__Work to complete__
Set down exactly, from the records below, the line with "[0, BitVec.ofNat 8 (portCode h.port)] with" through the line with "Answered h 0x0D08 0 (payloadOf (.cmdRecFlightTrigger h)) ([0, 0]", and nothing else.

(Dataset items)

──────────────────────────────

/-- The REC_ rows (from R312, R320 to R323, R328, R329, R569, Tables 11.2 and 17.6): a flush cuts every unwritten record up to the
frame that the boundary ends, and a chip reset that is due waits for it; a freeze stands from its acceptance frame and an earlier
one keeps its own; a thaw answers the records that it dropped; a clear empties its log's pointers and releases the staged copies;
each but the flush commits its mark; a sealed session runs for sealed_lease frames, and the sealed log answers only a port with a session;
a flight trigger in RECORDING with the area free sets the trigger frame, any other is counted; a read of a held area is deferred;
a release frees it; a note joins the records of its acceptance frame ahead of its own COMMAND record. Where a clause rests on the
model's reading, see log entries 7 and 34. -/
def Obligations.RecorderCommands : Prop :=
  (∀ h s, s.takes = true →
    ∃ t, exec (.cmdRecFlush h) s = .next t ∧ Answered h 0x0D01 0 (payloadOf (.cmdRecFlush h)) [] s t ∧
      (∀ k, t.recd.staging.get k = { s.recd.staging.get k with
        inCut := (s.recd.staging.get k).inCut ||
          ((s.recd.staging.get k).unwritten && decide ((s.recd.staging.get k).record.frame ≤ s.tim.frame - 1)) }) ∧
      t.recd.flushFree = (s.recd.flushFree || decide (s.flt.chipDue = some (s.tim.frame - 1 + 1))) ∧
      t.flt.chipWait = (s.flt.chipWait || decide (s.flt.chipDue = some (s.tim.frame - 1 + 1))) ∧
      OnlyPorts { s with flt := { s.flt with chipWait := t.flt.chipWait }, recd := { s.recd with
        flushing := true, cutFrame := some (max (s.recd.cutFrame.getD 0) (s.tim.frame - 1))
        staging := t.recd.staging, flushFree := t.recd.flushFree } } t) ∧
  (∀ h log s, s.takes = true → log ≤ 1 → (log = 0 → ∃ last, s.recd.session.get (portCode h.port) = some last ∧ s.tim.frame ≤ last) →
    ∃ t, exec (.cmdRecFreeze h log) s = .next t ∧ Answered h 0x0D02 0 (payloadOf (.cmdRecFreeze h log)) [] s t ∧
      (let l := s.recd.log log
       let mark := (commitMark 3 [BitVec.ofNat 8 log, BitVec.ofNat 8 (portCode h.port)] s).recd.waiting
       OnlyPorts { s with recd := { s.recd.setLog log { l with
           frozenFrom := some (l.frozenFrom.getD s.tim.frame), frozeDrop := if l.frozenFrom.isSome then l.frozeDrop else 0 } with
         waiting := if l.frozenFrom.isSome then s.recd.waiting else mark } } t)) ∧
  (∀ h log s, s.takes = true → log ≤ 1 → (log = 0 → ∃ last, s.recd.session.get (portCode h.port) = some last ∧ s.tim.frame ≤ last) →
    s.recd.frozen log = true →
    ∃ t, exec (.cmdRecThaw h log) s = .next t ∧
      Answered h 0x0D03 0 (payloadOf (.cmdRecThaw h log)) (leBytes 4 (s.recd.log log).frozeDrop) s t ∧
      OnlyPorts { s with recd := { s.recd.setLog log { s.recd.log log with frozenFrom := none } with
        waiting := (commitMark 4 ([BitVec.ofNat 8 log, 0, 0] ++ leBytes 4 (s.recd.log log).frozeDrop) s).recd.waiting } } t) ∧
  (∀ h s, s.takes = true →
    ∃ t, exec (.cmdRecOpenClear h) s = .next t ∧ Answered h 0x0D04 0 (payloadOf (.cmdRecOpenClear h)) [] s t ∧
      (∀ k, t.recd.staging.get k = { s.recd.staging.get k with needOpen := false }) ∧
      t.recd.waiting = (s.recd.waiting.map fun w => { w with relOpen := true }) ++
        [{ frame := s.tim.frame, isMark := true, stamp := s.tim.chassis, unref := s.tim.unreferenced
           recs := [{ markRecord s.tim.frame 2 [1, BitVec.ofNat 8 (portCode h.port)] with
             stamp := s.tim.chassis, unref := s.tim.unreferenced }] }] ∧
      OnlyPorts { s with recd := { s.recd with
        staging := t.recd.staging, waiting := t.recd.waiting, openLog := { s.recd.openLog with
          permUsed := 0, circHead := 0, circFull := false, overwritten := 0 } } } t) ∧
  (∀ h s, s.takes = true →
    ∃ t, exec (.cmdRecSealedOpen h) s = .next t ∧
      Answered h 0x0D05 0 (payloadOf (.cmdRecSealedOpen h)) (leBytes 6 (s.tim.frame + s.cfg.sealedLease - 1)) s t ∧
      OnlyPorts { s with recd := { s.recd with
        session := s.recd.session.put (portCode h.port) (some (s.tim.frame + s.cfg.sealedLease - 1)) } } t) ∧
  (∀ h s last, s.takes = true → s.recd.session.get (portCode h.port) = some last → s.tim.frame ≤ last →
    ∃ t, exec (.cmdRecSealedClose h) s = .next t ∧ Answered h 0x0D06 0 (payloadOf (.cmdRecSealedClose h)) [] s t ∧
      OnlyPorts { s with recd := { s.recd with session := s.recd.session.put (portCode h.port) none } } t) ∧
  (∀ h s, s.takes = true →
    ∃ t, exec (.cmdRecSealedClear h) s = .next t ∧ Answered h 0x0D07 0 (payloadOf (.cmdRecSealedClear h)) [] s t ∧
      (∀ k, t.recd.staging.get k = { s.recd.staging.get k with needSealed := false }) ∧
      t.recd.waiting = (s.recd.waiting.map fun w => { w with relSealed := true }) ++
        [{ frame := s.tim.frame, isMark := true, stamp := s.tim.chassis, unref := s.tim.unreferenced
           recs := [{ markRecord s.tim.frame 2 [0, BitVec.ofNat 8 (portCode h.port)] with
             stamp := s.tim.chassis, unref := s.tim.unreferenced }] }] ∧
      OnlyPorts { s with recd := { s.recd with
        staging := t.recd.staging, waiting := t.recd.waiting, sealedLog := { s.recd.sealedLog with
          permUsed := 0, circHead := 0, circFull := false, overwritten := 0 } } } t) ∧
  (∀ h s, s.takes = true → s.recd.flight = .recording → s.recd.areaHeld = false →
    ∃ t, exec (.cmdRecFlightTrigger h) s = .next t ∧
      Answered h 0x0D08 0 (payloadOf (.cmdRecFlightTrigger h)) ([1, 0] ++ leBytes 6 s.tim.frame) s t ∧
      OnlyPorts { s with recd := { s.recd with
        flight := .post, trigFrame := s.tim.frame, trigCause := 1, ignRaised := false } } t) ∧
  (∀ h s, s.takes = true → ¬ (s.recd.flight = .recording ∧ s.recd.areaHeld = false) →
    ∃ t, exec (.cmdRecFlightTrigger h) s = .next t ∧
      Answered h 0x0D08 0 (payloadOf (.cmdRecFlightTrigger h)) ([0, 0] ++ leBytes 6 s.recd.trigFrame) s t ∧
      OnlyPorts { s with flt := { s.flt with inflight := t.flt.inflight }, recd := { s.recd with
        flightIgn := inc32 s.recd.flightIgn, ignRaised := true } } t) ∧
  (∀ h offset length s, s.takes = true → s.recd.areaHeld = true → 0 < length → length ≤ 960 → offset + length ≤ 2097152 →
    ∃ t, exec (.cmdRecFlightRead h offset length) s = .next t ∧
      PutOff h 0x0D09 (payloadOf (.cmdRecFlightRead h offset length)) { s.hst with
        defData := s.hst.defData.put h.mbox (leBytes 4 offset ++ s.areaBytes offset length) } s t ∧ OnlyPorts s t) ∧
  (∀ h s, s.takes = true → s.recd.areaHeld = true →
    ∃ t, exec (.cmdRecFlightRelease h) s = .next t ∧ Answered h 0x0D0A 0 (payloadOf (.cmdRecFlightRelease h)) [] s t ∧
      OnlyPorts { s with recd := { s.recd with areaHeld := false } } t) ∧
  (∀ h bytes s, s.takes = true →
    ∃ t, exec (.cmdRecNote h bytes) s = .next t ∧
      t.recd.frameRecs = s.recd.frameRecs ++
        [{ typ := 6, opened := true, block := 0x0D, inst := 2, body := trimZeros (padTo 32 bytes), frame := s.tim.frame },
         { commandRecord s h 0x0D0B 0 (payloadOf (.cmdRecNote h bytes)) with frame := s.tim.frame }] ∧
      t.recd.cmdItems = s.recd.cmdItems ++ [commandItem (headerBytes h 0x0D0B (payloadOf (.cmdRecNote h bytes)).length)
        (payloadOf (.cmdRecNote h bytes)) 0x0D0B] ∧ t.tim.taken = s.tim.taken + 1 ∧
      Replied h 0x0D0B 0 [] s t ∧ OnlyPorts s t)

──────────────────────────────

__Output__
           recs := [{ markRecord s.tim.frame 2 [0, BitVec.ofNat 8 (portCode h.port)] with
             stamp := s.tim.chassis, unref := s.tim.unreferenced }] }] ∧
      OnlyPorts { s with recd := { s.recd with
        staging := t.recd.staging, waiting := t.recd.waiting, sealedLog := { s.recd.sealedLog with
          permUsed := 0, circHead := 0, circFull := false, overwritten := 0 } } } t) ∧
  (∀ h s, s.takes = true → s.recd.flight = .recording → s.recd.areaHeld = false →
    ∃ t, exec (.cmdRecFlightTrigger h) s = .next t ∧
      Answered h 0x0D08 0 (payloadOf (.cmdRecFlightTrigger h)) ([1, 0] ++ leBytes 6 s.tim.frame) s t ∧
      OnlyPorts { s with recd := { s.recd with
        flight := .post, trigFrame := s.tim.frame, trigCause := 1, ignRaised := false } } t) ∧
  (∀ h s, s.takes = true → ¬ (s.recd.flight = .recording ∧ s.recd.areaHeld = false) →
    ∃ t, exec (.cmdRecFlightTrigger h) s = .next t ∧
      Answered h 0x0D08 0 (payloadOf (.cmdRecFlightTrigger h)) ([0, 0] ++ leBytes 6 s.recd.trigFrame) s t ∧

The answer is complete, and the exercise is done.